Trzeba zacząć od tego, że diagnostyka zawsze powinna być zindywidualizowana. W zależności od stanu zdrowia, wieku i potrzeb pacjenta badania mogą być mniej lub bardziej rozbudowane, jednak prawda jest taka, że badania profilaktyczne naprawdę ratują życie. Niekiedy samo przeprowadzenie badań z krwi umożliwia szybkie rozpoznanie problemu zdrowotnego i podjęcie szybkich kroków, zanim będzie za późno na nieinwazyjne środki zaradcze. Przykładem jest morfologia krwi obwodowej, pozwalająca na wykrycie nowotworów krwi, które występują w każdym wieku. Kolejnym przykładem jest PSA, który wraz z rakiem płuca jest najczęstszym nowotworem u mężczyzn, a wykryty odpowiednio wcześnie jest wyleczalny.

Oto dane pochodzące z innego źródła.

/-- Everything an accepted uplink frame carries reaches the registers. -/
def State.takeUplink (s : State) (t : Nat) : State :=
  let x := s.tile t
  let run := min 16 (x.upRun + 1)
  let s := s.modTile t (fun x => { x with upRun := run })
  let s := if run = 16 then s.setLinkUp t true else s
  -- a tile that reports safe state needs GO_SAFE no longer, and a write counts from here on (R186, R533)
  let s := if x.safe then s.modTile t (fun x => { x with unreported := false, goSafe := x.goSafe && !x.goSent }) else s
  let s := s.showSafe t
  let s := if s.get (Reg.TILE_IN t) = x.inWord then s else (s.set (Reg.TILE_IN t) x.inWord).irq (Page.TILE t) Irq.TILE_IN_CHANGE
  let s := foldN 32 (State.showChan t) s
  let s := foldN 32 (State.showCount t) s
  let s := foldN 4 (State.showTimer t) s
  let bitsOf := fun (g : Nat → Bool) => (List.range 32).foldl (fun a n => a + b2n (g n) * 2 ^ n) 0
  let s := (s.set (Reg.TILE_OUT_RB t) (bitsOf x.terminal)).set (Reg.TILE_FAULT_SUM t) (bitsOf (fun n => x.faultBits n != 0))
  let s := ((s.set (Reg.TILE_FS_MV t) x.fsMv).setS (Reg.TILE_TEMP t) x.temp).set (Reg.TILE_CUR_MA t) x.sum
  let s := s.set Reg.FIO_CUR_TOTAL ((List.range 8).foldl (fun a k => a + s.get (Reg.TILE_CUR_MA k)) 0)
  let s := ((s.setFlag (Reg.TILE_FS_FAIL t) x.fsFail).setFlag (Reg.TILE_FS_REV t) x.fsRev).setFlag (Reg.TILE_TBL_BAD t) (x.table.isNone)
  let s := s.set (Reg.TILE_TBL_VER t) (x.table.elim 0 (·.1))
  let s := s.pulsesBack t
  let s := ((s.bumpBy (Reg.TILE_BARRIER_CNT t) x.nBarrier).bumpBy (Reg.TILE_SHED_CNT t) x.nShed).bumpBy (Reg.TILE_TEST_ABORT t) x.nAbort
  let s := if 0 < x.nShed then s.irq (Page.TILE t) Irq.TILE_SHED else s
  let s := if 0 < x.nAbort + x.nFailed then s.irq (Page.TILE t) Irq.TILE_TEST else s
  let s := (x.edges.take 32).foldl (fun (s : State) (e : Nat × Bool × Nat) => s.report ⟨e.2.2, .tile (Fin.ofNat 8 t)⟩) s
  -- edges of door-zone inputs (R286)
  let s := (x.edges.take 32).foldl (fun (s : State) (e : Nat × Bool × Nat) =>
    foldN 8 (fun n s => if s.get (Reg.CAR_DZ_CH n) = 32 * t + e.1 then
      let c := KV.getD s.cars n Car.initial
      { s with cars := KV.put s.cars n { c with dzEdge := c.dzEdge ++ [(e.2.1, e.2.2)] } } else s) s) s
  let s := s.modTile t (fun x => { x with nBarrier := 0, nShed := 0, nAbort := 0, nFailed := 0, edges := x.edges.drop 32 })
  if s.flag (Reg.TILE_LINK_UP t) then s.deliverTile t else s

/-- The levels of safety inputs that a lane's controller reports reach Stirrup's core on that lane (R190, R331). -/
def State.takeSafetyIn (s : State) (t : Nat) (l : Lan) : State :=
  if t < 6 then s
  else
    let x := s.tile t
    let lev := fun (n : Nat) => (x.chan n).safety && (match l with | .A => (x.chan n).inp | .B => (KV.getD x.chB n Chan.initial).inp)
    let w := BitVec.ofNat 32 ((List.range 32).foldl (fun a n => a + b2n (lev n) * 2 ^ n) 0)
    s.setWord ((match l with | .A => Reg.SAF_IN_A.addr | .B => Reg.SAF_IN_B.addr) + 4 * (t - 6)) w

/-- LANE_A_UP and LANE_B_UP follow the controllers of a safety tile (R190). -/
def State.showLane (s : State) (t : Nat) (l : Lan) : State :=
  if t < 6 then s else s.setFlag (match l with | .A => Reg.TILE_LANE_A_UP t | .B => Reg.TILE_LANE_B_UP t) ((s.tile t).lane l).up

/-- What an uplink frame carries (R180), but for KIND, FLAGS and replies, which are not stated (log entry 3): SEQ, ACK, tile status,
the TAI of the sample, input levels, edges with their offsets, count increments and latest edges, channel status, FS_t, current,
temperature, step timers. -/
def Tile.upBody (x : Tile) (l : Lan) (seq : Nat) : List Nat :=
  let es := x.edges.take 32
  [seq, (x.lane l).dnRx.getD 0, 2 * x.cause + b2n x.safe, x.sampleTs, x.inWord, es.length]
    ++ es.flatMap (fun e => [e.1, b2n e.2.1, ((x.sampleTs : Int) - (e.2.2 : Int)).toNat])
    ++ (List.range 32).flatMap (fun n => [(x.chan n).cntInc, (x.chan n).edge])
    ++ (List.range 32).map (fun n => 2 ^ 7 * x.faultBits n + b2n (x.terminal n))
    ++ [x.fsMv, x.sum, (BitVec.ofInt 16 x.temp).toNat]
    ++ (List.range 4).flatMap (fun k => [(x.timer k).fifo.length, (x.timer k).posInc.natAbs])
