/-- The level of a function of a car: the AND of its inputs. A function that no input names reads 1, an inspection button
0 (log entry 22). -/
def State.tap (s : State) (n f : Nat) : Bool :=
  let l := s.sinsOf n f
  if f = 6 ∨ f = 7 ∨ f = 8 then !l.isEmpty && l.all s.safIn else l.all s.safIn

/-- The cars that Stirrup permits (R529). -/
def State.safCars (s : State) : List Nat := (List.range 8).filter (fun n => bitOf s.saf.carMap n)

/-! ## Connections (R344) -/

def State.safConn (s : State) (c : Nat) : SafConn := KV.getD s.saf.conns c SafConn.initial
def State.modConn (s : State) (c : Nat) (g : SafConn → SafConn) : State :=
  { s with saf := { s.saf with conns := KV.put s.saf.conns c (g (s.safConn c)) } }

/-- A connection changes state. -/
def State.setConnState (s : State) (c v : Nat) : State :=
  if s.get (Reg.SAF_CONN_STATE c) = v then s else (s.set (Reg.SAF_CONN_STATE c) v).irq Page.SAF Irq.SAF_CONN

/-- A connection enters SAFE: its received bits read 0. -/
def State.connSafe (s : State) (c : Nat) : State :=
  ((s.setConnState c 2).setW (Reg.SAF_CONN_RX c) 0).modConn c (fun x => { x with run := 0 })

/-- A set in force: a connection that it enables starts in SAFE, another is OFF. -/
def State.startConns (s : State) : State :=
  foldN 16 (fun c s =>
    if s.parFlag (Reg.SAF_CONN_EN c) then (if s.get (Reg.SAF_CONN_STATE c) = 0 then s.connSafe c else s)
    else (s.setConnState c 0).setW (Reg.SAF_CONN_RX c) 0) s

/-! ## Latched trips -/

/-- Whether a latched trip holds a car: its own, or one of global scope. -/
def State.carLatched (s : State) (n : Nat) : Bool :=
  s.saf.latched.any (fun t => t.car == some n || (t.car.isNone && t.code != TripCode.CONN))

/-- Whether a trip of global scope is latched. -/
def State.globalLatched (s : State) : Bool := s.saf.latched.any (fun t => t.car.isNone && t.code != TripCode.CONN)

/-- Show LATCH and TRIP_CAR. -/
def State.showTrips (s : State) : State :=
  let s := s.set Reg.SAF_LATCH ((List.range 8).foldl (fun a n => a + b2n (s.saf.latched.any (fun t => t.car == some n)) * 2 ^ n) 0)
  foldN 8 (fun n s =>
    let bits := fun (l : List Trip) => (List.range 16).foldl (fun a c => a + b2n (l.any (fun t => t.code == c && t.car == some n)) * 2 ^ c) 0
    (s.set (Reg.SAF_TRIP_LATCHED n) (bits s.saf.latched)).set (Reg.SAF_TRIP_ACTIVE n) (bits s.saf.present)) s

/-- SAF_STAT.STATE changes. -/
def State.setSafState (s : State) (v : Nat) : State :=
  if s.get Reg.SAF_STATE = v then s else (s.set Reg.SAF_STATE v).irq Page.SAF Irq.SAF_STATE

/-- Set a trip (R339): a record, TRIP_LAST, whose sequence value is 0 until the record has taken its own (R158, R159), and, where it
latches, the latch and Stirrup's MRAM. In RUN a latched trip of global scope locks. -/
def State.setTrip (s : State) (t : Trip) : State :=
  let s := (s.record sevSafety Page.SAF t.code (t.car.getD 15) [BitVec.ofNat 32 t.src]).irq Page.SAF Irq.SAF_TRIP
  let s := (((s.set Reg.SAF_TRIP_CAR (t.car.getD 15)).set Reg.SAF_TRIP_CODE t.code).set Reg.SAF_TRIP_SRC t.src).setW Reg.SAF_TRIP_SEQ 0
  let s := if tripLatches t.code then
      { s with saf := { s.saf with
        latched := s.saf.latched.filter (fun u => u != t) ++ [t]
        lastTrip := some s.unow
        kept := if t.code = TripCode.UCM ∨ t.code = TripCode.BRAKE then s.saf.kept.filter (fun u => u != t) ++ [t] else s.saf.kept } }
    else s
  let s := if s.globalLatched && s.get Reg.SAF_STATE == SafState.RUN then s.setSafState SafState.LOCKED else s
  s.showTrips

/-- Set the trips whose conditions are now present and were not before; the present list is what the cycle judged. -/
def State.judgeTrips (s : State) (now : List Trip) : State :=
  let new := now.filter (fun t => !s.saf.present.contains t && !(tripLatches t.code && s.saf.latched.contains t))
  let s := { s with saf := { s.saf with present := now } }
  (new.foldl State.setTrip s).showTrips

Kluczem jest systematyczność?

Badania profilaktyczne należy wykonywać regularnie. Normą są pacjenci, u których przy okazji badań kontrolnych „odkrywamy” cukrzycę typu 2, choroby układu krążenia spowodowane zbyt wysokim poziomem cholesterolu, niedobory pokarmowe jak np. witamina D, czy żelazo u kobiet. A przecież wystarczy regularnie wykonywać podstawowe badania, i nie jest to wcale jakiś wielki wyczyn.  Podstawowe badania typu OB, morfologia, glukoza,  badanie ogólne moczu, należy wykonywać raz w roku, a profilaktyczne badania genetyczne, czyli np. badanie predyspozycji do nowotworów, predyspozycji do chorób układu krążenia wykonuje się już tylko raz w życiu. Jeżeli więc raz w roku potrafimy zadbać o samochód i zabrać go na przegląd, to dlaczego siebie mamy traktować gorzej? (śmiech).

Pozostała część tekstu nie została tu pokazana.